[Collected data]

::::::

-- ==== Sys2Proof/Machine/Status.lean ====
section
/-! DEFINITION. STATUS, `46_status.md`: the card gives no format of the status and no place for it.

Each instruction has a `perform` at a site (its own place, or the one XEC or SMM gives it) and its meaning `exec`, the
same at its own place. -/

namespace Sys2Proof.Machine

/-- SST, rule R270: the card gives a name and an encoding, and the spec no effect. -/
def performSst (u : BitVec 7) (at_ : Site) (s : State) (c : Parameters := parameters) : Answer :=
  namedOnlyMeaning (.sst u) at_ (.refused .storeStatusNotInSource) s c

/-- The meaning of SST. -/
def execSst (u : BitVec 7) (s : State) : Answer := performSst u (Site.own 1 s) s parameters

/-- LST, rule R271: the card gives a name and an encoding, and the spec no effect. -/
def performLst (u : BitVec 7) (at_ : Site) (s : State) (c : Parameters := parameters) : Answer :=
  namedOnlyMeaning (.lst u) at_ (.refused .loadStatusNotInSource) s c

/-- The meaning of LST. -/
def execLst (u : BitVec 7) (s : State) : Answer := performLst u (Site.own 1 s) s parameters

end Sys2Proof.Machine
end

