-- ==== Sys2Proof/Machine/Core.lean ====
section
/-! DEFINITION. The machine as the host takes it. -/

def Sys2Proof.core : Host.Core :=
  { State := Sys2Proof.Machine.State, Fault := Sys2Proof.Machine.Fault, Refusal := Sys2Proof.Machine.Refusal,
    step := Sys2Proof.Machine.step, reset := Sys2Proof.Machine.State.reset }
end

::::::

Task to complete:
Within the data above, the span starting at the line containing "def performSst (u" and ending at the line containing "meaning of LST. -/" is to be retyped exactly, with no other lines.

Task output:
def performSst (u : BitVec 7) (at_ : Site) (s : State) (c : Parameters := parameters) : Answer :=
  namedOnlyMeaning (.sst u) at_ (.refused .storeStatusNotInSource) s c

/-- The meaning of SST. -/
def execSst (u : BitVec 7) (s : State) : Answer := performSst u (Site.own 1 s) s parameters

/-- LST, rule R271: the card gives a name and an encoding, and the spec no effect. -/
def performLst (u : BitVec 7) (at_ : Site) (s : State) (c : Parameters := parameters) : Answer :=
  namedOnlyMeaning (.lst u) at_ (.refused .loadStatusNotInSource) s c

/-- The meaning of LST. -/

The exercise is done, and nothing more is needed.